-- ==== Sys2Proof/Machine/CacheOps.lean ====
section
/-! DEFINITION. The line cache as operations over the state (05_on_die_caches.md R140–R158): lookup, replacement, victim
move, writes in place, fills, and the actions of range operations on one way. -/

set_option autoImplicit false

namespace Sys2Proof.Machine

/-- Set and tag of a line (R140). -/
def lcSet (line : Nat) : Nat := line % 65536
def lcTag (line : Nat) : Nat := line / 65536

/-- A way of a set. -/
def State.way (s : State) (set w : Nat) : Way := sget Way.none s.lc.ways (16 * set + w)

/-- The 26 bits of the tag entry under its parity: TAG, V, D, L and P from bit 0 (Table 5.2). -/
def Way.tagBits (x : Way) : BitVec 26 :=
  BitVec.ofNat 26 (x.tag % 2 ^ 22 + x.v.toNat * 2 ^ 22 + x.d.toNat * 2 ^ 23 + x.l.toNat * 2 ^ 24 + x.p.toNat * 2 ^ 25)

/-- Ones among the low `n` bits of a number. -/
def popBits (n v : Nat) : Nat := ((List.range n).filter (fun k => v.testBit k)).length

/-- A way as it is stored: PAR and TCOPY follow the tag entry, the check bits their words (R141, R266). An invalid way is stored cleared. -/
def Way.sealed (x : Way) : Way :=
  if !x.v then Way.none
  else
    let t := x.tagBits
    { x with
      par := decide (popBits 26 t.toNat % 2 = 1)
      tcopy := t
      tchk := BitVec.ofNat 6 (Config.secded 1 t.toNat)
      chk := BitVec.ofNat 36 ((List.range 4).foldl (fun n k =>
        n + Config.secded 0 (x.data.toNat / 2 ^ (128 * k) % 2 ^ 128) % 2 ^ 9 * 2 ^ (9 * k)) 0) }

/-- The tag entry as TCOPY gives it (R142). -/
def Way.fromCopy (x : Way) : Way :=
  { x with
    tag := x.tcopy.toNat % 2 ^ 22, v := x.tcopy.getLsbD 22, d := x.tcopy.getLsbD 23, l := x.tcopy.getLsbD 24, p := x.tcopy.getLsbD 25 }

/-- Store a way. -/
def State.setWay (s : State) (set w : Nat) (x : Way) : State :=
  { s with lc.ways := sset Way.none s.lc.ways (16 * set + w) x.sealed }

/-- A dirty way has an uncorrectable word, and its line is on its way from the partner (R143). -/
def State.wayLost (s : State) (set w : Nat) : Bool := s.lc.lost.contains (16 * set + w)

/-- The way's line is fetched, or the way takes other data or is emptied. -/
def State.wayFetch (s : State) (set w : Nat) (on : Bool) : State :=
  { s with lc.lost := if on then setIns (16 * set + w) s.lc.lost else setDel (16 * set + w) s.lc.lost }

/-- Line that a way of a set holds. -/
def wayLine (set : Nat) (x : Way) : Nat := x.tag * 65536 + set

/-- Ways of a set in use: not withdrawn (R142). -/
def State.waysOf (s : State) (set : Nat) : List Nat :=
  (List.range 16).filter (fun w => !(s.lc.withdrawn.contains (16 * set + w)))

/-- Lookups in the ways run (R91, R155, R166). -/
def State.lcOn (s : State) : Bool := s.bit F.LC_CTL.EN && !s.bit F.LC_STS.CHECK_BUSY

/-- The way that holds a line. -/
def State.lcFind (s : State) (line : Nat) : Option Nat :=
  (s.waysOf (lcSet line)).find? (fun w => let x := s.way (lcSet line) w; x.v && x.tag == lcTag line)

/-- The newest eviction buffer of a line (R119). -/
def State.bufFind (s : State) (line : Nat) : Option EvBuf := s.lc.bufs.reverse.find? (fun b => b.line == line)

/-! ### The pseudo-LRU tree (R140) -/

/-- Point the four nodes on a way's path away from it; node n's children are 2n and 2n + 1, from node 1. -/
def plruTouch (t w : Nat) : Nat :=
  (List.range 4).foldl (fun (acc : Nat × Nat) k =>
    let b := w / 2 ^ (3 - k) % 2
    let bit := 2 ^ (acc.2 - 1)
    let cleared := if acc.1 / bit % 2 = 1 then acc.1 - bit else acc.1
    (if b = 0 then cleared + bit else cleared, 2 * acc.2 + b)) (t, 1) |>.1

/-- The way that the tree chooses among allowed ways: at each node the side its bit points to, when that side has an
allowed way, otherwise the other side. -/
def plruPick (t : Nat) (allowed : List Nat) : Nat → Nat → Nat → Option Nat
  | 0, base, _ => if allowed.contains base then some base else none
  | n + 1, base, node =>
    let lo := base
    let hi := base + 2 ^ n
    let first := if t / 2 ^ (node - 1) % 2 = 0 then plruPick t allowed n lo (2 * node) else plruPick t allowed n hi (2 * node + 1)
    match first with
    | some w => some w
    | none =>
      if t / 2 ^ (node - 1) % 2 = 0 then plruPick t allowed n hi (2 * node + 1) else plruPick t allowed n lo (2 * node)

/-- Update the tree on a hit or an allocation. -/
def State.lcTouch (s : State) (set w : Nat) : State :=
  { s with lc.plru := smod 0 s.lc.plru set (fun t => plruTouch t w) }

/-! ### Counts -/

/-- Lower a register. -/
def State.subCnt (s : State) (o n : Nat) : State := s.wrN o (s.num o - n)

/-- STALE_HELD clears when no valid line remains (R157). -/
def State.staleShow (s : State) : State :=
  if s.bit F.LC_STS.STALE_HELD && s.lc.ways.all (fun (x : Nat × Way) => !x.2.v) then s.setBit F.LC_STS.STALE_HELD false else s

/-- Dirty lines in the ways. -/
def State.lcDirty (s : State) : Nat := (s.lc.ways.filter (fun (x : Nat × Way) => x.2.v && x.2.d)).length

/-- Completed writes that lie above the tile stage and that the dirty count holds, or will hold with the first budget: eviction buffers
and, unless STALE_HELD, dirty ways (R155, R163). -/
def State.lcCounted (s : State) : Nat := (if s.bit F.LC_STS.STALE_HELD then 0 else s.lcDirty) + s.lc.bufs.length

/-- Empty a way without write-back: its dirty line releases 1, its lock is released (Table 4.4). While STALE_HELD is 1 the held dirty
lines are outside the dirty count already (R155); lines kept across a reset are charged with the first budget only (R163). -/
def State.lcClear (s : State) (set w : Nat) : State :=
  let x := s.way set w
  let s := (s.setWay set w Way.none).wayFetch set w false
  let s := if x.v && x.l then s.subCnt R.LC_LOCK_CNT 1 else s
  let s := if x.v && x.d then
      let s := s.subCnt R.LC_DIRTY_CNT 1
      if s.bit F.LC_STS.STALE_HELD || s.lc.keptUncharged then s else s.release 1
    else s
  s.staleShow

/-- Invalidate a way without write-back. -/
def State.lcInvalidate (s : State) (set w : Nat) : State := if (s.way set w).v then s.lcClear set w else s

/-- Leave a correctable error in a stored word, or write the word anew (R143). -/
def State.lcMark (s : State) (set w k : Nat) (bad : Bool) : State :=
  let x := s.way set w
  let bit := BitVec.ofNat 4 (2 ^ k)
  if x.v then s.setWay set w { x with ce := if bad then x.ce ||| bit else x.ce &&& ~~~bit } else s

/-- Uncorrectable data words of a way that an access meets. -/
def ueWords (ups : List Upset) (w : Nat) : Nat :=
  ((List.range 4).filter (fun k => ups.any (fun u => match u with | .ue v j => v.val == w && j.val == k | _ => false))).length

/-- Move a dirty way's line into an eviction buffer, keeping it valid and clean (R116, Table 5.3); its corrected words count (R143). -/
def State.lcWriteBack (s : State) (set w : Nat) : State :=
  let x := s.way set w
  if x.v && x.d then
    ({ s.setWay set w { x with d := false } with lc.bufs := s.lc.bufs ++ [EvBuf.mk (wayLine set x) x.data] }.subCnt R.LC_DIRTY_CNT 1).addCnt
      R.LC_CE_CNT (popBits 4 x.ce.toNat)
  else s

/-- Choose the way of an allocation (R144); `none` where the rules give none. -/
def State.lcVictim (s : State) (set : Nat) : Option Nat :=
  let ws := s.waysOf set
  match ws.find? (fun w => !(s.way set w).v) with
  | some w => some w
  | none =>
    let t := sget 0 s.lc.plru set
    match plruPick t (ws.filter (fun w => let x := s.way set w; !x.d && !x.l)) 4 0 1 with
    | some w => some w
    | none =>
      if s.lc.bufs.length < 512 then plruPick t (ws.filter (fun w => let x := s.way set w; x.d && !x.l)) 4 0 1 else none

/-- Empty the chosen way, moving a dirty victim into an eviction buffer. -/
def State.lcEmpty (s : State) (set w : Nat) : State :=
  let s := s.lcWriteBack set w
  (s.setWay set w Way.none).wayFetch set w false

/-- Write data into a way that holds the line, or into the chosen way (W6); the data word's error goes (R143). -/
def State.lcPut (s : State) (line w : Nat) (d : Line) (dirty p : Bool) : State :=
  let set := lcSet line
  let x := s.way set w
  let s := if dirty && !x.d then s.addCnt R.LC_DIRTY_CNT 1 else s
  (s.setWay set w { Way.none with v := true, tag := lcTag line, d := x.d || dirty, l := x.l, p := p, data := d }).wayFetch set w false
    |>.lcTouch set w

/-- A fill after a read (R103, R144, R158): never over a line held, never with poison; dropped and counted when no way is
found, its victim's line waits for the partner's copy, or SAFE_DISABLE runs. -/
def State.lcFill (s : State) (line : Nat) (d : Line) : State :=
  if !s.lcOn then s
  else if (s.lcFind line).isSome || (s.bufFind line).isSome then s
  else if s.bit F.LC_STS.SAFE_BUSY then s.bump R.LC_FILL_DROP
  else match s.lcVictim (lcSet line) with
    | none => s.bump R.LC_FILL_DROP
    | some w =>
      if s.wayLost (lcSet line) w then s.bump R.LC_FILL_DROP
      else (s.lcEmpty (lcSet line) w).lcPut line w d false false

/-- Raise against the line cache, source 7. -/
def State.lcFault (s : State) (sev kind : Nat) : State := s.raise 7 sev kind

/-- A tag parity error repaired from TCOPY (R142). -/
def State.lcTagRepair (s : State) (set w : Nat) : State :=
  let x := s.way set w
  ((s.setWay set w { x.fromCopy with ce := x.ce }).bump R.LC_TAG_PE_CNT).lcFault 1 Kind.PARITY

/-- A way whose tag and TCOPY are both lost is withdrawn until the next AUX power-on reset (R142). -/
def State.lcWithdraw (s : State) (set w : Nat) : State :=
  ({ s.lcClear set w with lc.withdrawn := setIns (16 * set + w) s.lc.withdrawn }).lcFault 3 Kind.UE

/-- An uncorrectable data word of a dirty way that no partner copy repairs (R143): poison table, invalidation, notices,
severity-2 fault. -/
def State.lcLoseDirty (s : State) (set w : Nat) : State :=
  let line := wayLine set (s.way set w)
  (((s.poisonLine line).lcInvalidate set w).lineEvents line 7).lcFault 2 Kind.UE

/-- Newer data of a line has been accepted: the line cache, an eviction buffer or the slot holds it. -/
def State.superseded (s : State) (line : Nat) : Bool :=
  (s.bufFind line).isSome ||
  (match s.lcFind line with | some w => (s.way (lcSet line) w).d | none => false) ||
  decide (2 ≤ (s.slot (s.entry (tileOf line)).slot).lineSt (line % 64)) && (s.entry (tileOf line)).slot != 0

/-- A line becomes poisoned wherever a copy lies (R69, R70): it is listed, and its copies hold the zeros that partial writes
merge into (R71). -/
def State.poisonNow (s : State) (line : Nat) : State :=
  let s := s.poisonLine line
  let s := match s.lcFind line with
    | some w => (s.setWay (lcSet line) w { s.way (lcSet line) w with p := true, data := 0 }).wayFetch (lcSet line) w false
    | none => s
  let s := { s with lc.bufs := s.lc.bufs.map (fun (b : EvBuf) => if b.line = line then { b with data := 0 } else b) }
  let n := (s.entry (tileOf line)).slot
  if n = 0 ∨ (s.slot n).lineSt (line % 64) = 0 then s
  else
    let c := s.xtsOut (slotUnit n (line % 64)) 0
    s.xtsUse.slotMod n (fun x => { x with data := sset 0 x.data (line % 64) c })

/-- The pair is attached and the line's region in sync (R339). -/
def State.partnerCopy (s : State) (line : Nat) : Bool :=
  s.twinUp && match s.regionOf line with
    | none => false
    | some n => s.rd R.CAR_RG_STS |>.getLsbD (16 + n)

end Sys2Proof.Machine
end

○ ○ ○

» Task details: From the listing above, return every line that contains the word "reset".

» Written reply:
lines are outside the dirty count already (R155); lines kept across a reset are charged with the first budget only (R163). -/
/-- A way whose tag and TCOPY are both lost is withdrawn until the next AUX power-on reset (R142). -/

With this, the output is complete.